What I’ve been taught and what I teach my students to do initially is to convert excess energy to altitude, ie. pitch for best glide, then PFF (Pick a F**king Field) and then do your checks and calls (if time permits). Aviate, navigate and communicate never gets old.
Regardless of VFR/IFR or whether I’m inverted doing aerobatics, I always want to have a way out.

Norway, where a gallon of avgas is ch...
ENEG

denopa wrote:

In training (initial and recurring) I’m always taught “find a suitable landing site” as the first item.

I’ve always been taught “best glide first” (although i’d think minimum descent rate (which I have to admin I don’t know for many of the planes I fly, I only know the best glide) might be more suitable, as gives more time to make a decision).

Peter wrote:

That implies having some sort of planned landing site at all times.

Sort of, but not necessarily.

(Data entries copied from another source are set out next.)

theorem Group.lateWritten_pend (g : Group) (p : Pend) (id : Nat) (gs latch : Bool) (now rest : LaneVals) :
    (g.lateWritten p id gs latch now rest).pend =
      if rest.isEmpty then g.pend.filter fun q => q.id != id
      else g.pend.map fun q => if q.id = id then { q with kind := .result rest gs latch } else q := by
  have kept : (g.writeLate p gs now).pend = g.pend := by rw [Group.writeLate, Group.writeTo_eq]
  unfold Group.lateWritten
  cases latch <;> dsimp only <;> split <;> exact congrArg _ kept

/-- One event of an owed result: what it writes of the result now, and what stays owed. -/
theorem exec_longLatencyResultWritten_writes {team grp id : Nat} {s : State} {g : Group} {p : Pend} {vals : LaneVals} {gs latch : Bool}
    (hg : s.group? team grp = some g) (hp : g.pend.find? (fun p => p.id == id) = some p) (hk : p.kind = .result vals gs latch) :
    let now := if gs || p.left == some 0 then vals else freeSome s.free vals
    let rest := vals.filter fun v => !(now.any fun w => w.1 == v.1)
    let s' := s.modGroup team grp fun _ => g.lateWritten p id gs latch now rest
    exec (.longLatencyResultWritten team grp id) s = .next (if rest.isEmpty then s' else s'.push [.longLatencyResultWritten team grp id]) := by
  simp only [exec_longLatencyResultWritten, execLongLatencyResultWritten, hg, hp, hk]
  rfl

/-- What one event leaves, by what it writes now. -/
theorem exec_longLatencyResultWritten_law {team grp id : Nat} {s : State} {g : Group} {p : Pend} {vals now : LaneVals} {gs latch : Bool}
    (hg : s.group? team grp = some g) (hp : g.pend.find? (fun p => p.id == id) = some p) (hk : p.kind = .result vals gs latch)
    (holds : g.holds (g.resident p.dst)) (one : gs = true → ∀ v ∈ now, ∀ w ∈ now, v.2 = w.2)
    (hnow : now = if gs || p.left == some 0 then vals else freeSome s.free vals) :
    let m := Mask.ofLanes (now.map Prod.fst) &&& g.live
    let rest := vals.filter fun v => !(now.any fun w => w.1 == v.1)
    ∃ t g', exec (.longLatencyResultWritten team grp id) s = .next t ∧ t.group? team grp = some g' ∧
      (g.RowsAfter g' 0 m [] (g.resident p.dst) gs (fun l => (look now l).getD 0) ∧
        g.SlotsAfter g' m [] (g.resident p.dst) (fun l => (look now l).getD 0)) ∧ (∀ a, t.byte a = s.byte a) ∧
      (rest = [] → ∀ q ∈ g'.pend, q.id ≠ id) ∧
      (rest ≠ [] → Instr.longLatencyResultWritten team grp id ∈ t.agenda ∧
        g'.pend.find? (fun q => q.id == id) = some { p with kind := .result rest gs latch }) := by
  intro m rest
  have step := exec_longLatencyResultWritten_writes hg hp hk
  rw [← hnow] at step
  have here : (s.modGroup team grp fun _ => g.lateWritten p id gs latch now rest).group? team grp = some (g.lateWritten p id gs latch now rest) := by
    rw [State.group?_modGroup, if_pos ⟨rfl, rfl⟩, hg]
    rfl
  obtain ⟨rows, slots⟩ := Group.writeLate_after (vals := now) holds one
  obtain ⟨sameRows, sameSlots⟩ := g.lateWritten_registers p id gs latch now rest
  have pend := g.lateWritten_pend p id gs latch now rest
  refine ⟨_, g.lateWritten p id gs latch now rest, step, ?_, ⟨?_, ?_⟩, fun a => ?_, fun done => ?_, fun left => ?_⟩
  · split
    · exact here
    · exact here
  · simpa only [Group.RowsAfter, Group.cell, sameRows] using rows
  · simpa only [Group.SlotsAfter, Group.kcell, sameSlots] using slots
  · split <;> rfl
  · rw [pend, if_pos (by rw [done]; rfl)]
    intro q hq
    simpa using (List.mem_filter.1 hq).2
  · have owing : ¬rest.isEmpty = true := by rwa [List.isEmpty_iff]
    rw [pend, if_neg owing, if_neg owing]
    refine ⟨List.mem_append_right _ (List.mem_singleton_self _), ?_⟩
    have id' : (fun q : Pend => (if q.id = id then { q with kind := .result rest gs latch } else q).id == id) = fun q => q.id == id :=
      funext fun q => by split <;> rfl
    rw [List.find?_map, Function.comp_def, id', hp, Option.map_some, if_pos (by simpa using List.find?_some hp)]

end Sys2Proof.Machine

section Settled
open Sys2Proof Sys2Proof.Machine

/-- Settles O27: what an event writes now is all of the result, or some of its lanes. -/
theorem owedResultIsWritten : Obligations.OwedResultIsWritten := by
  intro team grp id s g p vals gs latch hg hp hk dst holds one written
  refine ⟨fun all => ?_, fun laneSet left nonempty => ?_⟩
  · have now : vals = if gs || p.left == some 0 then vals else freeSome s.free vals := by
      rcases all with rfl | left
      · rfl
      · simp [left]
    obtain ⟨t, g', step, here, after, bytes, done, -⟩ := exec_longLatencyResultWritten_law hg hp hk holds one now
    refine ⟨t, g', step, here, done (List.filter_eq_nil_iff.2 fun v hv => ?_), after, bytes⟩
    simpa using ⟨v.2, hv⟩
  · have now : freeSome s.free vals = if gs || p.left == some 0 then vals else freeSome s.free vals := by
      simp [laneSet, left]
    obtain ⟨t, g', step, here, after, bytes, done, owes⟩ :=
      exec_longLatencyResultWritten_law hg hp hk holds (fun h => by rw [laneSet] at h; cases h) now
    exact ⟨t, g', _, step, here, freeSome_sublist .., freeSome_ne_nil _ nonempty, after, bytes, done, owes⟩

end Settled
end

section
/-! YIELD goes on at its label, and a wake-up event lets its group run on. -/

namespace Sys2Proof.Machine

theorem exec_yield (a b : SrcU) (og w64 : Bool) (sc : Scope) (off : Word) (s : State) :
    exec (.yield a b og w64 sc off) s = execYield a b og w64 sc off s := rfl
theorem exec_cwaitResume (team grp : Nat) (s : State) : exec (.cwaitResume team grp) s = execCwaitResume team grp s := rfl
theorem exec_phwaitResume (team grp : Nat) (s : State) : exec (.phwaitResume team grp) s = execPhwaitResume team grp s := rfl
theorem exec_yieldContinuation (team grp : Nat) (s : State) :
    exec (.yieldContinuation team grp) s = execYieldContinuation team grp s := rfl

/-! ## What a look at an object leaves of its split -/

/-- The executing split after the look at its object that goes before: it lies where it lay, with the same registers. -/
structure Ex.Looked (x z : Ex) : Prop where
  ref : z.ref = x.ref
  lies : (z.s.group? z.ref.team z.ref.grp).isSome
  split : ∃ told, z.sp = { x.sp with told := told }
  group : ∃ gs clk acq ph rel watch spin races, z.g = { x.g with
    gstat := gs, clock := clk, acq := acq, phWords := ph, relMarks := rel, watch := watch, spinFrom := spin, engRaces := races }

theorem Ex.looked_of_checked {x y : Ex} (h : y.beneathChecks = x.beneathChecks) (lies : (x.s.group? x.ref.team x.ref.grp).isSome) :
    x.Looked y where
  ref := Ex.ref_checked h
  lies := (Ex.group_checked h).trans lies
  split := ⟨y.sp.told, congrArg (a₁ := y.beneathChecks) (a₂ := x.beneathChecks) (fun z => { z.sp with told := y.sp.told }) h⟩
  group := by
    obtain ⟨gs, clk, acq, ph, rel, watch, spin, g⟩ := Ex.sameRegisters_checked h
    exact ⟨gs, clk, acq, ph, rel, watch, spin, x.g.engRaces, g⟩

theorem Ex.Looked.acquireObj {x z : Ex} (h : x.Looked z) (p : Place) (va : DWord) (sc : Scope) :
    x.Looked { z with g := z.acquireObj p va sc } where
  ref := h.ref
  lies := h.lies
  split := h.split
  group := by
    obtain ⟨gs, clk, acq, ph, rel, watch, spin, races, g⟩ := h.group
    unfold Ex.acquireObj
    dsimp only
    split
    · exact ⟨_, _, _, _, _, _, _, _, g⟩
    · exact ⟨gs, _, _, ph, rel, watch, spin, races, by rw [g]⟩

theorem State.group?_dropRaces (s : State) (gone : EngRace → Bool) (k j : Nat) :
    ((s.dropRaces gone).group? k j).isSome = (s.group? k j).isSome := by
  simp only [State.dropRaces, State.group?, List.getElem?_map]
  cases s.teams[k]? <;> simp

theorem Ex.Looked.joined {x z : Ex} (h : x.Looked z) (obj : DWord) (og : Bool) (v : Nat) : x.Looked (z.joined obj og v) := by
  unfold Ex.joined
  dsimp only
  split
  · exact h
  · refine ⟨h.ref, ?_, h.split, ?_⟩
    · exact (State.group?_dropRaces ..).trans h.lies
    · obtain ⟨gs, clk, acq, ph, rel, watch, spin, races, g⟩ := h.group
      exact ⟨gs, clk, acq, ph, rel, watch, spin, _, by rw [g]⟩

theorem Ex.joined_byte (x : Ex) (obj : DWord) (og : Bool) (v a : Nat) : (x.joined obj og v).s.byte a = x.s.byte a := by
  unfold Ex.joined
  dsimp only
  split <;> rfl

/-! ## A wait that leaves a yield point -/

/-- The group of a wait that leaves a yield point: latches and k-slots are lost, and of its registers nothing but last-use marks has
changed. -/
def Ex.YieldPointLeft (x : Ex) (us : List Use) (sp : Split) (t : State) : Prop :=
  ∃ g', x.after' t = some g' ∧ g'.l0 = Slot.empty ∧ g'.l1 = Slot.empty ∧ (∀ sl ∈ g'.ks, sl = Slot.empty) ∧
    x.g.RowsAfter g' x.sp.base x.active us .none false (fun _ => 0) ∧ g'.splits[x.ref.slot]? = some (some sp)

theorem Ex.Looked.retires {x z : Ex} (h : x.Looked z) (slot : x.ref.slot < x.g.splits.length) (i : Instr) (us : List Use)
    (pc : DWord) (extra : Nat) :
    let t := z.retire i (z.g.vacateAll z.sp.base z.active us).yieldPoint { z.sp with pc := pc, block := .run } extra true
    x.YieldPointLeft us { x.next i with pc := pc, block := .run } t ∧ ∀ a, t.byte a = z.s.byte a := by
  have retired := z.retire_law i (z.g.vacateAll z.sp.base z.active us).yieldPoint { z.sp with pc := pc, block := .run } extra true
  have here := retired.after'_of_isSome h.lies
  obtain ⟨told, split⟩ := h.split
  obtain ⟨gs, clk, acq, ph, rel, watch, spin, races, group⟩ := h.group
  have active : z.active = x.active := by rw [Ex.active, split, group]; rfl
  have base : z.sp.base = x.sp.base := by rw [split]
  rw [Ex.after', h.ref] at here
  refine ⟨⟨_, here, rfl, rfl, fun sl hsl => ?_, ?_, ?_⟩, Ex.retired_byte retired⟩
  · obtain ⟨_, -, rfl⟩ := List.mem_map.1 hsl
    rfl
  · have rows := (Group.vacateAll_after { x with g := z.g } us).1
    rw [active, base]
    rw [group] at rows ⊢
    exact rows
  · show ((z.g.vacateAll z.sp.base z.active us).splits.set z.ref.slot _)[x.ref.slot]? = _
    rw [Group.vacateAll_eq, h.ref, group, split]
    exact List.getElem?_set_self slot

theorem Ex.Looked.pc {x z : Ex} (h : x.Looked z) : z.sp.pc = x.sp.pc := by
  obtain ⟨told, split⟩ := h.split
  rw [split]

/-- A wait that blocked goes on past it. -/
theorem Ex.Looked.waited {x z : Ex} (h : x.Looked z) (slot : x.ref.slot < x.g.splits.length) (i : Instr) (us : List Use) :
    x.YieldPointLeft us { x.next i with block := .run } (z.waited i us true) ∧ ∀ a, (z.waited i us true).byte a = z.s.byte a := by
  have left := h.retires slot i us (z.sp.pc + Instr.len i) (readExtra us)
  rw [h.pc] at left
  have same : z.waited i us true =
      z.retire i (z.g.vacateAll z.sp.base z.active us).yieldPoint { z.sp with pc := x.sp.pc + Instr.len i, block := .run }
        (readExtra us) true := by
    rw [← h.pc]
    rfl
  rw [same]
  exact left

/-! ## The looks -/

section Looks
variable {x y : Ex} {i : Instr} {us : List Use} {obj tgt : DWord} {og : Bool} {sc : Scope} {p : Place}

/-- A join with nothing to deliver leaves the split where it lay. -/
theorem Ex.looked_of_join (lies : (x.s.group? x.ref.team x.ref.grp).isSome) (adm : x.admitObj obj og .read = .ok (p, y)) (v : Nat) :
    let w := y.joined obj og v
    x.Looked { w with g := w.acquireObj p obj (engineScope sc) } :=
  ((Ex.looked_of_checked (Ex.admitObj_beneathChecks adm) lies).joined ..).acquireObj ..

The only important thing is to survive. This is done by:

  1. Very small likelihood of total failure (turbine, twin, good maintenance etc)
  2. Very high likelihood of surviving in any circumstance (low stall speed and a robust airframe (a Cub for instance, or a microlight))
  3. a chute, BRS or personal
  4. always look out for landing options.

Light GA, seldom have the luxury of 1. Some don’t have the luxury of 1 and 2. Some don’t even have the luxury of 1,2 and 3. Then, if you are out of 4, it is only luck and altitude that keeps you alive in case of an engine failure.

ENVA ENOP ENMO, Norway

Noe wrote:

I’ve always been taught “best glide first” (although i’d think minimum descent rate (which I have to admin I don’t know for many of the planes I fly, I only know the best glide) might be more suitable, as gives more time to make a decision).

I always preferred to thinking about first, don’t stall. then get to an approximately good glide speed. This works in singles, twins etc. EFAT, in the cruise or on arrival.

In an single or twin engine out scenario, keeping control of the aircraft all the way to the airfield or off field landing is the way to survive. Obviously getting into a field is better than a forest but it is the stall and possible spin that will ensure you don’t walk away. I think most training is too focussed on doing a nice pattern around your chosen landing site.